Red Maples do not do well in clay soil.  Red Oaks, or for that matter, hardly any oaks, do well in clay soil.  Birches, Lindens and sugar gums do not do well in clay soil.  Yet, as you drive around in Denver you’ll see many beautiful, fully mature red maple and oak trees.  They are simply stunning in the fall.  But the soil in Denver, is very different than the soil 30 miles north in Brighton.  Parts of Brighton is deep sand and the water soaks through like a sieve; and other parts are clay, like my property.

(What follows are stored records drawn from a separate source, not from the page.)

-- ==== Sys2Proof/Machine/TransportOps.lean ====
section
/-!
DEFINITION. What the transport does with a channel (spec/07_transport.md): errors and closing, context fetches and
parking, sending, receiving, and the sender's answer to acknowledgements.
-/
namespace Sys2Proof.Machine

/-! ### Far-window accesses that end (R423, R425, R434) -/

/-- A held read ends (R423). -/
def farEnd (s : State) (a id : Nat) (r : FarEnd) : State :=
  let x := s.att a
  match x.far.find? (fun q => q.id == id) with
  | none => s
  | some q => (s.setAtt a { x with far := x.far.filter (fun k => k.id != id) }).emit (.farDone a q.req r)

/-- FAR_WRITE_DROP, at most once per 1 ms and window (R425, R434). -/
def farDropEvent (s : State) (a w off : Nat) : State :=
  let s := (s.bump (attBase a) Reg.Att.FAR_DROP_CNT).setEvt (attBase a) Reg.Att.ATT_EVENT 4
  if within s (look (s.att a).dropAt w) 1000000 then s
  else
    let x := s.att a
    raiseEvent (s.setAtt a { x with dropAt := put x.dropAt w s.now }) a 0x49 [w, 0, off % 2 ^ 32, off / 2 ^ 32]

/-! ### Completing jobs (R298, R299, R316) -/

/-- Payload writes of a channel's own reads use ids from 2^24 up among its visibility counts. -/
def ChanSt.rxVis (x : ChanSt) : List (Nat × Nat) := x.vis.filter (fun v => v.1 < 2 ^ 24)

/-- A job has nothing more to wait for (R298, R316). -/
def jobReady (x : ChanSt) (j : Job) : Bool :=
  j.cut && j.left == 0 && (j.op != opSendRts || j.finStatus.isSome) &&
  (j.op != opReadReq || x.vis.all (fun v => v.1 < 2 ^ 24))

/-- The status of a finished job (R296, R298, R316). -/
def jobStatus (j : Job) : Nat :=
  if j.poison then stPoisoned
  else if j.writeFault then stLocalWrite
  else match j.finStatus with
    | some 1 => 0x20
    | some 2 => 0x21
    | some 3 => 0x22
    | _ => 0

/-- The WQ of a job, when it came from a work entry. -/
def Job.wqOf (j : Job) : Option Nat := match j.src with | .wq g _ _ _ _ => some g | _ => none

/-- The first job that may complete now: ready, and behind no unfinished job of its own queue (R299). A rendezvous's job
ends by RNDV_JOB_DONE, a far read's by FAR_READ_COMPLETE. -/
def nextDone (x : ChanSt) : Option Job :=
  x.jobs.find? (fun j => jobReady x j && (match j.src with | .rndv .. => false | _ => true) &&
    (match j.wqOf with
     | some g => (x.jobs.takeWhile (· != j)).all (fun k => k.wqOf != some g)
     | none => true))

/-- Jobs that may complete are completed, in order. -/
def completeJobs (s : State) (ch : Nat) : Nat → State
  | 0 => s
  | k + 1 => match s.chanAny ch with
    | none => s
    | some x => match nextDone x with
      | none => s
      | some j =>
        let s := s.setChan ch { x with jobs := x.jobs.filter (· != j) }
        let s := match j.src with
          | .wq g i u sg op => completeWq s g i u sg op (jobStatus j) ch x.ctx.gen 0
          | _ => s
        completeJobs s ch k

/-- Jobs that may complete are completed. -/
def finishJobs (s : State) (ch : Nat) : State :=
  let jobs := ((s.chanAny ch).map (·.jobs)).getD []
  completeJobs (jobs.foldl (fun t j => match j.src with
    | .wq g i _ _ _ => if j.cut && j.left == 0 then trailMark t (.send g i) 3 else t
    | _ => t) s) ch jobs.length

/-! ### Flush, error and close (R234, R216, R331) -/

/-- The fence store holding these packets, and FENCE_HELD (R224). -/
def setFence (s : State) (l : List FenceHeld) : State :=
  { s with route := { s.route with fence := l } }.wr atBase Reg.Atlas.FENCE_HELD l.length

/-- Packets of the channel leave the fence store undelivered (R216). -/
def freeFence (s : State) (ch : Nat) : State :=
  setFence s (s.route.fence.filter (fun h => h.channel != ch))

/-- A flush: every job of the channel ends, the one that holds `psn` with `status`, the others FLUSHED; trackers are
freed. Nothing is written when `quiet` (R234, R305). -/
def flush (s : State) (ch status psn w6 : Nat) (quiet : Bool) : State :=
  match s.chanAny ch with
  | none => s
  | some x =>
    let holder := match x.sent.find? (fun p => p.psn == psn) with
      | some p => some p.job
      | none => (x.jobs.find? (fun j => !j.cut)).map (·.id)
    let s := x.rsps.foldl (fun t r => endRead t r.read) s
    let s := match x.reading with | some (_, id, _) => endRead s id | none => s
    let x : ChanSt := { x with
      jobs := []
      sent := []
      trk := []
      resend := []
      backoff := []
      payload := none
      reading := none
      timer := none
      rsps := []
      high := x.ctx.sndNxt }
    let jobs := ((s.chanAny ch).map (·.jobs)).getD []
    let s := trailChanEnds (s.setChan ch x) ch
    jobs.foldl (fun t j => match j.src with
      | .wq g i u sg op => if quiet then t
          else completeWq t g i u sg op (if some j.id = holder then status else stFlushed) ch x.ctx.gen w6
      | .far a w id off => if j.op = opReadReq then farEnd t a id .completerAbort else farDropEvent t a w off
      | _ => t) s

/-- The completion status of an ERR_CODE (R296). -/
def statusOfErr (code : Nat) : Nat :=
  if code = 3 then 0x0A else if code = 4 then 0x0B else if code = 5 then 0x0C else if code = 1 then 0x0D
  else if code = 2 then 0x0E else if code = 8 then 0x0F else if code = 9 then 0x10 else stFlushed

/-- A channel command ends: RESULT, GEN, BUSY (R232, R309). -/
def cmdDone (s : State) (fn : Option Nat) (ch result : Nat) (gen : Option Nat) : State :=
  match fn with
  | some f =>
    let s := (s.wr (bar2 f) Reg.Bar2.CMD_STATUS_BUSY 0).wr (bar2 f) Reg.Bar2.CMD_STATUS_RESULT result
    (match gen with | some g => s.wr (bar2 f) Reg.Bar2.CMD_STATUS_GEN g | none => s)
  | none =>
    let s := (s.wr (tb ch) Reg.Tc.CMD_STATUS_BUSY 0).wr (tb ch) Reg.Tc.CMD_STATUS_RESULT result
    (match gen with | some g => s.wr (tb ch) Reg.Tc.CMD_STATUS_GEN g | none => s)

/-- The channel is CLOSED; every CLOSE that waits for that completes (R234, R640). -/
def toClosed (s : State) (ch : Nat) : State :=
  match s.chanAny ch with
  | none => s
  | some x =>
    let c := { x.ctx with state := csClosed, errCode := 0 }
    let s := freeFence (s.setChan ch { x with ctx := c, closers := [], unacked := 0, ackAt := none, ackDue := false,
                                              score := [], vis := [] }) ch
    x.closers.foldl (fun t f => cmdDone t f ch 0 none) s

/-- The channel closes at once: flush, messages in progress aborted (R234). -/
def closeNow (s : State) (ch : Nat) (quiet : Bool) : State :=
  toClosed (abortMsgs (flush s ch stFlushed (2 ^ 24) 0 quiet) ch) ch

/-- The channel enters ERROR (R234): the code and PSN recorded, the flush, CHANNEL_ERROR. A CLOSE that waits then closes
it (R640). -/
def chanError (s : State) (ch code psn : Nat) : State :=
  match s.chanAny ch with
  | none => s
  | some x =>
    let c := { x.ctx with state := csError, errCode := code, errPsn := psn }
    let s := s.setChan ch { x with ctx := c }
    let s := freeFence (abortMsgs (flush s ch (statusOfErr code) psn psn false) ch) ch
    let s := raiseEvent (s.setEvt (tb ch) Reg.Tc.TP_EVENT 0) c.owner 0x01 [ch + 2 ^ 24 * c.gen, code, psn, 0]
    if x.closers.isEmpty then s else closeNow s ch false

/-- A CLOSING channel with nothing outstanding and no tracker held may close (R234, R316). -/
def closable (x : ChanSt) : Bool :=
  x.ctx.state == csClosing && x.jobs.isEmpty && x.sent.isEmpty && x.trk.isEmpty

/-! ### Hamper (R235 to R238, R256 to R258) -/

/-- The backing-store address of a channel's context (R236). -/
def ctxAddr (s : State) (ch : Nat) : Nat := s.rd64 (tb ch) Reg.Tc.CTX_BASE_LO Reg.Tc.CTX_BASE_HI + 256 * ch

/-- The channel has a context: selective-repeat, or backed while EN is 1 (R232, R246). -/
def ctxExists (s : State) (ch : Nat) : Bool :=
  !(clusterLost s (clusterOf ch)) && (isSr ch || (s.on (tb ch) Reg.Tc.CTX_CFG_EN && ch < s.rd (tb ch) Reg.Tc.CTX_ENTRIES))

/-- Go-back-N slots of a cluster in use: resident contexts and fetches that have a slot (R235). -/
def slotsUsed (s : State) (c : Nat) : Nat :=
  ((chansOf s c).filter (fun kv => !(isSr kv.1) && (kv.2.resident || (kv.2.fetching && !kv.2.slotWait)))).length

/-- Fetches of a cluster outstanding (R255). -/
def fetches (s : State) (c : Nat) : Nat := ((chansOf s c).filter (fun kv => kv.2.fetching && !kv.2.slotWait)).length

/-- A context written back to its store: in the pool at once, to host memory emitted (R236, R237). -/
def writeCtx (s : State) (ch : Nat) (c : Ctx) : State :=
  let b := c.toWords.flatMap (fun w => leBytes w 4)
  if s.on (tb ch) Reg.Tc.CTX_CFG_LOC then s.emit (.memWrite (s.rd (tb ch) Reg.Tc.CTX_CFG_ATTACH) (ctxAddr s ch) b)
  else directWrite s (ctxAddr s ch) b false

/-- The channel's slot is freed. -/
def dropChan (s : State) (ch : Nat) : State :=
  trailChanEnds { s with tp := { s.tp with chans := del s.tp.chans ch } } ch

/-- A context leaves Hamper: what its ENGINE_PRIVATE words keep stays (R230, R231, R237). -/
def evictChan (s : State) (ch : Nat) (x : ChanSt) : State :=
  let k : EngPriv := { ctx := x.ctx, rate := x.ctx.rate, cutAt := x.cutAt, cutNow := x.cutNow, nextStart := x.nextStart,
                       nakAt := x.nakAt, seqSeen := x.seqSeen }
  dropChan { s with tp := { s.tp with priv := put s.tp.priv ch k } } ch

/-- A channel whose context has been fetched. ENGINE_PRIVATE counts only for a context that the device itself wrote (R231). -/
def restored (s : State) (ch : Nat) (c : Ctx) : ChanSt :=
  let x : ChanSt := { ChanSt.ofCtx c with used := s.tp.tick }
  match look s.tp.priv ch with
  | none => x
  | some k =>
    if k.ctx ≠ c then x
    else
      let d := { c with rate := k.rate }
      { x with ctx := d, cutAt := k.cutAt, cutNow := k.cutNow, nextStart := k.nextStart, nakAt := k.nakAt, seqSeen := k.seqSeen,
               dirty := k.rate != c.rate }

/-- The least recently used unpinned resident context of a cluster (R237). -/
def lruVictim (s : State) (c : Nat) : Option (Nat × ChanSt) :=
  (chansOf s c).foldl (fun (b : Option (Nat × ChanSt)) kv =>
    if isSr kv.1 || !kv.2.resident || chanPinned s kv.1 kv.2 then b
    else match b with
      | some y => if kv.2.used < y.2.used then some kv else b
      | none => some kv) none

/-- A slot asked for: had at once, to come when the writeback of a channel ends, or none to be had (R237, R258). -/
inductive SlotRes | now | later (victim : Nat) | full
  deriving DecidableEq, Repr

/-- A Hamper slot asked for in a cluster: a clean victim is dropped, a changed one written back first (R237). -/
def askSlot (s : State) (c : Nat) : SlotRes × State :=
  if slotsUsed s c < 15360 then (.now, s)
  else match lruVictim s c with
    | none => (.full, s)
    | some (v, x) =>
      let s := cnt1 (s.bump (clusterBase c) Reg.Tc.EVICT_CNT) (.cluster (idx 3 c)) 0x102
      if x.dirty then (.later v, writeCtx (s.setChan v { x with writing := true, dirty := false }) v x.ctx)
      else (.now, evictChan s v x)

There’s something about clay soil that captures the iron and binds it within the soil, making it unavailable for the plant/tree.  I didn’t know that when we bought our first round of trees for the property: 3 red maples, 3 sugar gums, 3 white birches, 2 lindens, and 4 oaks (2 northern red, 1 Shingle and one burr).  By the 3rd year (2009) 11 of those first 16 trees were dead or dying from a serious case of iron chlorosis, iron deficiency.

Red maple with iron chlorosis

 

 

 

 

 

 

 

By fall of 2010 the tree south side maples were dead.  We pulled them out and planted three more red maples.  I REALLY wanted that red on the south berm.  We added iron to the soil when they were planted and added iron twice a year in the deep root fertilization.  By 2012 they were fading, so we added iron liquid fertilizer to the area around the tree every other month.  By 2014, all three were dead, along all the oaks but the Red Northern on the north berm, 1 of the birch trees, and 1 of the sweet gums (however, the sweet gum is alive, but has not grown a single inch in 5 years).

I had to admit defeat.  This was a costly lesson.  Don’t fight the Mother.  She has her ways, and the ways are set.